- **EXERCISE**
Please return the lines below verbatim, beginning at the one that has "f).agenda = s.agenda := rfl" and stopping after the one that has "f).keystones = s.keystones := rfl", and add no other lines.

(Collected data)
/-! ## setCtx -/

@[simp] theorem State.setCtx_agenda (s : State) (c k : Nat) (x : Ctx) : (s.setCtx c k x).agenda = s.agenda := rfl
@[simp] theorem State.setCtx_ev (s : State) (c k : Nat) (x : Ctx) : (s.setCtx c k x).ev = s.ev := rfl
@[simp] theorem State.setCtx_ring (s : State) (c k : Nat) (x : Ctx) : (s.setCtx c k x).ring = s.ring := rfl
@[simp] theorem State.setCtx_cur (s : State) (c k : Nat) (x : Ctx) : (s.setCtx c k x).cur = s.cur := rfl
@[simp] theorem State.setCtx_turn (s : State) (c k : Nat) (x : Ctx) : (s.setCtx c k x).turn = s.turn := rfl
@[simp] theorem State.setCtx_draws (s : State) (c k : Nat) (x : Ctx) : (s.setCtx c k x).draws = s.draws := rfl
@[simp] theorem State.setCtx_nextId (s : State) (c k : Nat) (x : Ctx) : (s.setCtx c k x).nextId = s.nextId := rfl
@[simp] theorem State.setCtx_stamp (s : State) (c k : Nat) (x : Ctx) : (s.setCtx c k x).stamp = s.stamp := rfl
@[simp] theorem State.setCtx_mem (s : State) (c k : Nat) (x : Ctx) : (s.setCtx c k x).mem = s.mem := rfl
@[simp] theorem State.setCtx_sectors (s : State) (c k : Nat) (x : Ctx) : (s.setCtx c k x).sectors = s.sectors := rfl
@[simp] theorem State.setCtx_flaws (s : State) (c k : Nat) (x : Ctx) : (s.setCtx c k x).flaws = s.flaws := rfl
@[simp] theorem State.setCtx_frames (s : State) (c k : Nat) (x : Ctx) : (s.setCtx c k x).frames = s.frames := rfl
@[simp] theorem State.setCtx_slices (s : State) (c k : Nat) (x : Ctx) : (s.setCtx c k x).slices = s.slices := rfl
@[simp] theorem State.setCtx_ashlars (s : State) (c k : Nat) (x : Ctx) : (s.setCtx c k x).ashlars = s.ashlars := rfl
@[simp] theorem State.setCtx_keystones (s : State) (c k : Nat) (x : Ctx) : (s.setCtx c k x).keystones = s.keystones := rfl
@[simp] theorem State.setCtx_dies (s : State) (c k : Nat) (x : Ctx) : (s.setCtx c k x).dies = s.dies := rfl
@[simp] theorem State.setCtx_regions (s : State) (c k : Nat) (x : Ctx) : (s.setCtx c k x).regions = s.regions := rfl
@[simp] theorem State.setCtx_keys (s : State) (c k : Nat) (x : Ctx) : (s.setCtx c k x).keys = s.keys := rfl
@[simp] theorem State.setCtx_capDraw (s : State) (c k : Nat) (x : Ctx) : (s.setCtx c k x).capDraw = s.capDraw := rfl
@[simp] theorem State.setCtx_clock (s : State) (c k : Nat) (x : Ctx) : (s.setCtx c k x).clock = s.clock := rfl
@[simp] theorem State.setCtx_plinth (s : State) (c k : Nat) (x : Ctx) : (s.setCtx c k x).plinth = s.plinth := rfl
@[simp] theorem State.setCtx_stopped (s : State) (c k : Nat) (x : Ctx) : (s.setCtx c k x).stopped = s.stopped := rfl

/-! ## modCtx -/

@[simp] theorem State.modCtx_agenda (s : State) (c k : Nat) (f : Ctx → Ctx) : (s.modCtx c k f).agenda = s.agenda := rfl
@[simp] theorem State.modCtx_ev (s : State) (c k : Nat) (f : Ctx → Ctx) : (s.modCtx c k f).ev = s.ev := rfl
@[simp] theorem State.modCtx_ring (s : State) (c k : Nat) (f : Ctx → Ctx) : (s.modCtx c k f).ring = s.ring := rfl
@[simp] theorem State.modCtx_cur (s : State) (c k : Nat) (f : Ctx → Ctx) : (s.modCtx c k f).cur = s.cur := rfl
@[simp] theorem State.modCtx_turn (s : State) (c k : Nat) (f : Ctx → Ctx) : (s.modCtx c k f).turn = s.turn := rfl
@[simp] theorem State.modCtx_draws (s : State) (c k : Nat) (f : Ctx → Ctx) : (s.modCtx c k f).draws = s.draws := rfl
@[simp] theorem State.modCtx_nextId (s : State) (c k : Nat) (f : Ctx → Ctx) : (s.modCtx c k f).nextId = s.nextId := rfl
@[simp] theorem State.modCtx_stamp (s : State) (c k : Nat) (f : Ctx → Ctx) : (s.modCtx c k f).stamp = s.stamp := rfl
@[simp] theorem State.modCtx_mem (s : State) (c k : Nat) (f : Ctx → Ctx) : (s.modCtx c k f).mem = s.mem := rfl
@[simp] theorem State.modCtx_sectors (s : State) (c k : Nat) (f : Ctx → Ctx) : (s.modCtx c k f).sectors = s.sectors := rfl
@[simp] theorem State.modCtx_flaws (s : State) (c k : Nat) (f : Ctx → Ctx) : (s.modCtx c k f).flaws = s.flaws := rfl
@[simp] theorem State.modCtx_frames (s : State) (c k : Nat) (f : Ctx → Ctx) : (s.modCtx c k f).frames = s.frames := rfl
@[simp] theorem State.modCtx_slices (s : State) (c k : Nat) (f : Ctx → Ctx) : (s.modCtx c k f).slices = s.slices := rfl
@[simp] theorem State.modCtx_ashlars (s : State) (c k : Nat) (f : Ctx → Ctx) : (s.modCtx c k f).ashlars = s.ashlars := rfl
@[simp] theorem State.modCtx_keystones (s : State) (c k : Nat) (f : Ctx → Ctx) : (s.modCtx c k f).keystones = s.keystones := rfl
@[simp] theorem State.modCtx_dies (s : State) (c k : Nat) (f : Ctx → Ctx) : (s.modCtx c k f).dies = s.dies := rfl
@[simp] theorem State.modCtx_regions (s : State) (c k : Nat) (f : Ctx → Ctx) : (s.modCtx c k f).regions = s.regions := rfl
@[simp] theorem State.modCtx_keys (s : State) (c k : Nat) (f : Ctx → Ctx) : (s.modCtx c k f).keys = s.keys := rfl
@[simp] theorem State.modCtx_capDraw (s : State) (c k : Nat) (f : Ctx → Ctx) : (s.modCtx c k f).capDraw = s.capDraw := rfl
@[simp] theorem State.modCtx_clock (s : State) (c k : Nat) (f : Ctx → Ctx) : (s.modCtx c k f).clock = s.clock := rfl
@[simp] theorem State.modCtx_plinth (s : State) (c k : Nat) (f : Ctx → Ctx) : (s.modCtx c k f).plinth = s.plinth := rfl
@[simp] theorem State.modCtx_stopped (s : State) (c k : Nat) (f : Ctx → Ctx) : (s.modCtx c k f).stopped = s.stopped := rfl

/-! ## setPort -/

@[simp] theorem State.setPort_agenda (s : State) (c p : Nat) (v : PortSlot) : (s.setPort c p v).agenda = s.agenda := rfl
@[simp] theorem State.setPort_ev (s : State) (c p : Nat) (v : PortSlot) : (s.setPort c p v).ev = s.ev := rfl
@[simp] theorem State.setPort_ring (s : State) (c p : Nat) (v : PortSlot) : (s.setPort c p v).ring = s.ring := rfl
@[simp] theorem State.setPort_cur (s : State) (c p : Nat) (v : PortSlot) : (s.setPort c p v).cur = s.cur := rfl
@[simp] theorem State.setPort_turn (s : State) (c p : Nat) (v : PortSlot) : (s.setPort c p v).turn = s.turn := rfl
@[simp] theorem State.setPort_draws (s : State) (c p : Nat) (v : PortSlot) : (s.setPort c p v).draws = s.draws := rfl
@[simp] theorem State.setPort_nextId (s : State) (c p : Nat) (v : PortSlot) : (s.setPort c p v).nextId = s.nextId := rfl
@[simp] theorem State.setPort_stamp (s : State) (c p : Nat) (v : PortSlot) : (s.setPort c p v).stamp = s.stamp := rfl
@[simp] theorem State.setPort_mem (s : State) (c p : Nat) (v : PortSlot) : (s.setPort c p v).mem = s.mem := rfl
@[simp] theorem State.setPort_sectors (s : State) (c p : Nat) (v : PortSlot) : (s.setPort c p v).sectors = s.sectors := rfl
@[simp] theorem State.setPort_flaws (s : State) (c p : Nat) (v : PortSlot) : (s.setPort c p v).flaws = s.flaws := rfl
@[simp] theorem State.setPort_frames (s : State) (c p : Nat) (v : PortSlot) : (s.setPort c p v).frames = s.frames := rfl
@[simp] theorem State.setPort_slices (s : State) (c p : Nat) (v : PortSlot) : (s.setPort c p v).slices = s.slices := rfl
@[simp] theorem State.setPort_ashlars (s : State) (c p : Nat) (v : PortSlot) : (s.setPort c p v).ashlars = s.ashlars := rfl
@[simp] theorem State.setPort_keystones (s : State) (c p : Nat) (v : PortSlot) : (s.setPort c p v).keystones = s.keystones := rfl
@[simp] theorem State.setPort_dies (s : State) (c p : Nat) (v : PortSlot) : (s.setPort c p v).dies = s.dies := rfl
@[simp] theorem State.setPort_regions (s : State) (c p : Nat) (v : PortSlot) : (s.setPort c p v).regions = s.regions := rfl
@[simp] theorem State.setPort_keys (s : State) (c p : Nat) (v : PortSlot) : (s.setPort c p v).keys = s.keys := rfl
@[simp] theorem State.setPort_capDraw (s : State) (c p : Nat) (v : PortSlot) : (s.setPort c p v).capDraw = s.capDraw := rfl
@[simp] theorem State.setPort_clock (s : State) (c p : Nat) (v : PortSlot) : (s.setPort c p v).clock = s.clock := rfl
@[simp] theorem State.setPort_plinth (s : State) (c p : Nat) (v : PortSlot) : (s.setPort c p v).plinth = s.plinth := rfl
@[simp] theorem State.setPort_stopped (s : State) (c p : Nat) (v : PortSlot) : (s.setPort c p v).stopped = s.stopped := rfl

- **TASK SOLUTION**
@[simp] theorem State.modCtx_agenda (s : State) (c k : Nat) (f : Ctx → Ctx) : (s.modCtx c k f).agenda = s.agenda := rfl
@[simp] theorem State.modCtx_ev (s : State) (c k : Nat) (f : Ctx → Ctx) : (s.modCtx c k f).ev = s.ev := rfl
@[simp] theorem State.modCtx_ring (s : State) (c k : Nat) (f : Ctx → Ctx) : (s.modCtx c k f).ring = s.ring := rfl
@[simp] theorem State.modCtx_cur (s : State) (c k : Nat) (f : Ctx → Ctx) : (s.modCtx c k f).cur = s.cur := rfl
@[simp] theorem State.modCtx_turn (s : State) (c k : Nat) (f : Ctx → Ctx) : (s.modCtx c k f).turn = s.turn := rfl
@[simp] theorem State.modCtx_draws (s : State) (c k : Nat) (f : Ctx → Ctx) : (s.modCtx c k f).draws = s.draws := rfl
@[simp] theorem State.modCtx_nextId (s : State) (c k : Nat) (f : Ctx → Ctx) : (s.modCtx c k f).nextId = s.nextId := rfl
@[simp] theorem State.modCtx_stamp (s : State) (c k : Nat) (f : Ctx → Ctx) : (s.modCtx c k f).stamp = s.stamp := rfl
@[simp] theorem State.modCtx_mem (s : State) (c k : Nat) (f : Ctx → Ctx) : (s.modCtx c k f).mem = s.mem := rfl
@[simp] theorem State.modCtx_sectors (s : State) (c k : Nat) (f : Ctx → Ctx) : (s.modCtx c k f).sectors = s.sectors := rfl
@[simp] theorem State.modCtx_flaws (s : State) (c k : Nat) (f : Ctx → Ctx) : (s.modCtx c k f).flaws = s.flaws := rfl
@[simp] theorem State.modCtx_frames (s : State) (c k : Nat) (f : Ctx → Ctx) : (s.modCtx c k f).frames = s.frames := rfl
@[simp] theorem State.modCtx_slices (s : State) (c k : Nat) (f : Ctx → Ctx) : (s.modCtx c k f).slices = s.slices := rfl
@[simp] theorem State.modCtx_ashlars (s : State) (c k : Nat) (f : Ctx → Ctx) : (s.modCtx c k f).ashlars = s.ashlars := rfl
@[simp] theorem State.modCtx_keystones (s : State) (c k : Nat) (f : Ctx → Ctx) : (s.modCtx c k f).keystones = s.keystones := rfl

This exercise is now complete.